Agents agreed that the end of the Junior Rule was changing the recruiting dynamic. The Junior Rule, which was first enacted in 2007, was scrapped after prominent agents complained that it gave an unfair advantage to those willing to break it. One new element to the landscape is that the families of underclassmen can now engage with agents, and they have been requesting meetings in the past few months, even if their sons are not planning to declare for the 2013 NFL draft.

Players still sign with agents at the same time — typically when their college eligibility is up after their last bowl game. But players and families of both seniors and now underclassmen have been engaging with agents far earlier, and agents are taking more meetings.

“If you are not talking to a quality junior and you wait a year, then you are too late the following year,” Herman said.

Lagardère’s Joel Segal said there are very few days when agents aren’t traveling.
Photo by: AP IMAGES
Herman is not the only agent traveling more these days.

“Between Sunday, Monday and Thursday games and recruiting, there seems to be very few days where you don’t have somewhere to go,” said Joel Segal, president of football for Lagardère Unlimited, which represents about 65 NFL players.

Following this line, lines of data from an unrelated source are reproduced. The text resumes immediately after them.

-- ==== Sys2Proof/Laws/Pseudocode.lean ====
section
/-! SUPPORT. The laws of pseudocode: sequencing, loops (an invariant rule and a progress rule, each an
induction made once), and what a read can do. -/

namespace Sys2Proof.Machine

variable {α β γ : Type}

@[simp] theorem Run.andThen_ok (a : α) (f : α → Run β) : (Run.ok a).andThen f = f a := rfl

@[simp] theorem Run.andThen_raised (code : ErrCode) (m : Memory) (f : α → Run β) :
    (Run.raised code m).andThen f = .raised code m := rfl

@[simp] theorem Run.andThen_fault (e : Fault) (f : α → Run β) :
    (Run.fault e).andThen f = .fault e := rfl

theorem Run.andThen_assoc (r : Run α) (f : α → Run β) (g : β → Run γ) :
    (r.andThen f).andThen g = r.andThen fun a => (f a).andThen g := by cases r <;> rfl

/-- A sequence goes on to the end exactly when both parts do. -/
theorem Run.andThen_eq_ok {r : Run α} {f : α → Run β} {b : β} :
    r.andThen f = .ok b ↔ ∃ a, r = .ok a ∧ f a = .ok b := by cases r <;> simp

/-- A sequence raises an error in one of its parts. -/
theorem Run.andThen_eq_raised {r : Run α} {f : α → Run β} {code : ErrCode} {m : Memory} :
    r.andThen f = .raised code m ↔ r = .raised code m ∨ ∃ a, r = .ok a ∧ f a = .raised code m := by
  cases r <;> simp

/-- A sequence faults in one of its parts. -/
theorem Run.andThen_eq_fault {r : Run α} {f : α → Run β} {e : Fault} :
    r.andThen f = .fault e ↔ r = .fault e ∨ ∃ a, r = .ok a ∧ f a = .fault e := by
  cases r <;> simp

@[simp] theorem loopFrom_zero (body : Nat → α → Run α) (i : Nat) (a : α) :
    loopFrom body 0 i a = .ok a := rfl

theorem loopFrom_succ (body : Nat → α → Run α) (count i : Nat) (a : α) :
    loopFrom body (count + 1) i a = (body i a).andThen (loopFrom body count (i + 1)) := rfl

/-- A loop is its first iterations followed by the rest. -/
theorem loopFrom_add (body : Nat → α → Run α) (c c' i : Nat) (a : α) :
    loopFrom body (c + c') i a = (loopFrom body c i a).andThen (loopFrom body c' (i + c)) := by
  induction c generalizing i a with
  | zero => simp
  | succ c ih =>
    rw [Nat.add_right_comm, loopFrom_succ, loopFrom_succ, Run.andThen_assoc]
    congr 1
    funext a'
    rw [ih, Nat.add_right_comm, Nat.add_assoc]

/-- The progress rule: if every iteration goes on and keeps the property, the loop goes on and ends with it. -/
theorem loopFrom_ok {body : Nat → α → Run α} {P : Nat → α → Prop} {count i : Nat} {a : α}
    (start : P i a)
    (body_ok : ∀ j a, i ≤ j → j < i + count → P j a → ∃ a', body j a = .ok a' ∧ P (j + 1) a') :
    ∃ a', loopFrom body count i a = .ok a' ∧ P (i + count) a' := by
  induction count generalizing i a with
  | zero => exact ⟨a, rfl, start⟩
  | succ count ih =>
    obtain ⟨a₁, hb, h₁⟩ := body_ok i a le_rfl (by omega) start
    obtain ⟨a', hl, h'⟩ := ih h₁ fun j a hj hj' h => body_ok j a (by omega) (by omega) h
    exact ⟨a', by rw [loopFrom_succ, hb]; exact hl, by rwa [Nat.add_right_comm] at h'⟩

/-- The three ways a loop whose iterations keep a property can end: it goes on with the property, or an
iteration that starts from it raises an error or faults. -/
theorem loopFrom_cases {body : Nat → α → Run α} {P : Nat → α → Prop} {count i : Nat} {a : α}
    (start : P i a)
    (keeps : ∀ j a a', i ≤ j → j < i + count → P j a → body j a = .ok a' → P (j + 1) a') :
    (∃ a', loopFrom body count i a = .ok a' ∧ P (i + count) a') ∨
    (∃ j a' code m, i ≤ j ∧ j < i + count ∧ P j a' ∧ body j a' = .raised code m ∧
      loopFrom body count i a = .raised code m) ∨
    (∃ j a' e, i ≤ j ∧ j < i + count ∧ P j a' ∧ body j a' = .fault e ∧
      loopFrom body count i a = .fault e) := by
  induction count generalizing i a with
  | zero => exact .inl ⟨a, rfl, start⟩
  | succ count ih =>
    rw [loopFrom_succ]
    cases hb : body i a with
    | ok a₁ =>
      have h₁ := keeps i a a₁ le_rfl (by omega) start hb
      rcases ih h₁ fun j a a' hj hj' => keeps j a a' (by omega) (by omega) with
        ⟨a', hl, h'⟩ | ⟨j, a', code, m, hj, hj', h⟩ | ⟨j, a', e, hj, hj', h⟩
      · exact .inl ⟨a', hl, by rwa [Nat.add_right_comm] at h'⟩
      · exact .inr (.inl ⟨j, a', code, m, by omega, by omega, h⟩)
      · exact .inr (.inr ⟨j, a', e, by omega, by omega, h⟩)
    | raised code m => exact .inr (.inl ⟨i, a, code, m, le_rfl, by omega, start, hb, rfl⟩)
    | fault e => exact .inr (.inr ⟨i, a, e, le_rfl, by omega, start, hb, rfl⟩)

/-- The invariant rule: a loop that goes on ends with every property its iterations keep. -/
theorem loopFrom_keeps {body : Nat → α → Run α} {P : α → Prop} {count i : Nat} {a a' : α}
    (run : loopFrom body count i a = .ok a') (start : P a)
    (keeps : ∀ j a a', i ≤ j → j < i + count → P a → body j a = .ok a' → P a') : P a' := by
  rcases loopFrom_cases (P := fun _ => P) start keeps with
    ⟨a₁, hl, h⟩ | ⟨_, _, _, _, _, _, _, _, hl⟩ | ⟨_, _, _, _, _, _, _, hl⟩
  · rw [run] at hl
    cases hl
    exact h
  · rw [run] at hl
    cases hl
  · rw [run] at hl
    cases hl

theorem withKey_some {m : Memory} {b : BankId} {i : Nat} {key : Key} (h : m.readKey b i = some key)
    (f : Key → Run α) : withKey m b i f = f key := by simp [withKey, h]

theorem withKey_none {m : Memory} {b : BankId} {i : Nat} (h : m.readKey b i = none)
    (f : Key → Run α) : withKey m b i f = .fault (.unwrittenKey b i) := by simp [withKey, h]

theorem withCount_some {m : Memory} {d : Digit} {v : Idx} (h : m.readCount d = some v)
    (f : Idx → Run α) : withCount m d f = f v := by simp [withCount, h]

theorem withCount_none {m : Memory} {d : Digit} (h : m.readCount d = none)
    (f : Idx → Run α) : withCount m d f = .fault (.unwrittenCount d) := by simp [withCount, h]

/-- What going on with a key word can be: it is written and the rest runs on it, or it is UNWRITTEN and that
is the fault. -/
theorem withKey_cases (m : Memory) (b : BankId) (i : Nat) (f : Key → Run α) :
    (∃ key, m.readKey b i = some key ∧ withKey m b i f = f key) ∨
    (m.readKey b i = none ∧ withKey m b i f = .fault (.unwrittenKey b i)) := by
  cases h : m.readKey b i with
  | some key => exact .inl ⟨key, rfl, withKey_some h f⟩
  | none => exact .inr ⟨rfl, withKey_none h f⟩

/-- What going on with a COUNT entry can be, likewise. -/
theorem withCount_cases (m : Memory) (d : Digit) (f : Idx → Run α) :
    (∃ v, m.readCount d = some v ∧ withCount m d f = f v) ∨
    (m.readCount d = none ∧ withCount m d f = .fault (.unwrittenCount d)) := by
  cases h : m.readCount d with
  | some v => exact .inl ⟨v, rfl, withCount_some h f⟩
  | none => exact .inr ⟨rfl, withCount_none h f⟩

end Sys2Proof.Machine
end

“More traveling can be required as the process starts earlier and earlier,” said agent Todd France, who represents more than 50 NFL players and represented a top-five NFL draft pick in the last two years.

Agents interviewed for this story could not detail what impact the new rule prohibiting anyone other than an NFLPA-certified agent from recruiting players may have on the business. NFLPA-certified agents must pass a background check, among other things, and this rule was designed to raise the standard of player representation and is part of the union’s ongoing effort to keep potentially unscrupulous people away from players. Agents suggested that rivals were trying to find a way around this new rule, with some expressing suspicion that “marketing agents,” not contract agents, and other athlete representatives who are not NFLPA-certified are meeting with players in an effort to steer them to certain NFL contract agents.

“You have so-called ‘marketing guys’ helping with a 320-pound offensive lineman, when there is very little marketing you can do with an offensive lineman,” Herman noted, wryly.

Veteran agent Pat Dye Jr. said he was in favor of the new rule changes, but like a lot of agents interviewed for this story, he wonders how the NFLPA will be able to enforce the new regulation allowing only certified agents to recruit players, especially with so many agents meeting with so many players all over the country.

“It’s going to be hard to prove,” Dye said. “With all the [potential] violations, it will be like trying to clear the Sahara Desert with a tablespoon.”

Agents were also unsure what impact the NFLPA rules would have on the marketplace and which agents would end up signing top talent under the new rules.

“It’s still too early to tell,” said prominent agent Eugene Parker, head of the football division at Relativity Sports. “Revoking the Junior Rule is definitely better. These guys [college football players] need time to hear from the legitimate people. They were hearing from the other people anyway. I think after you have a round of recruiting, you will have a better idea of how it worked out.”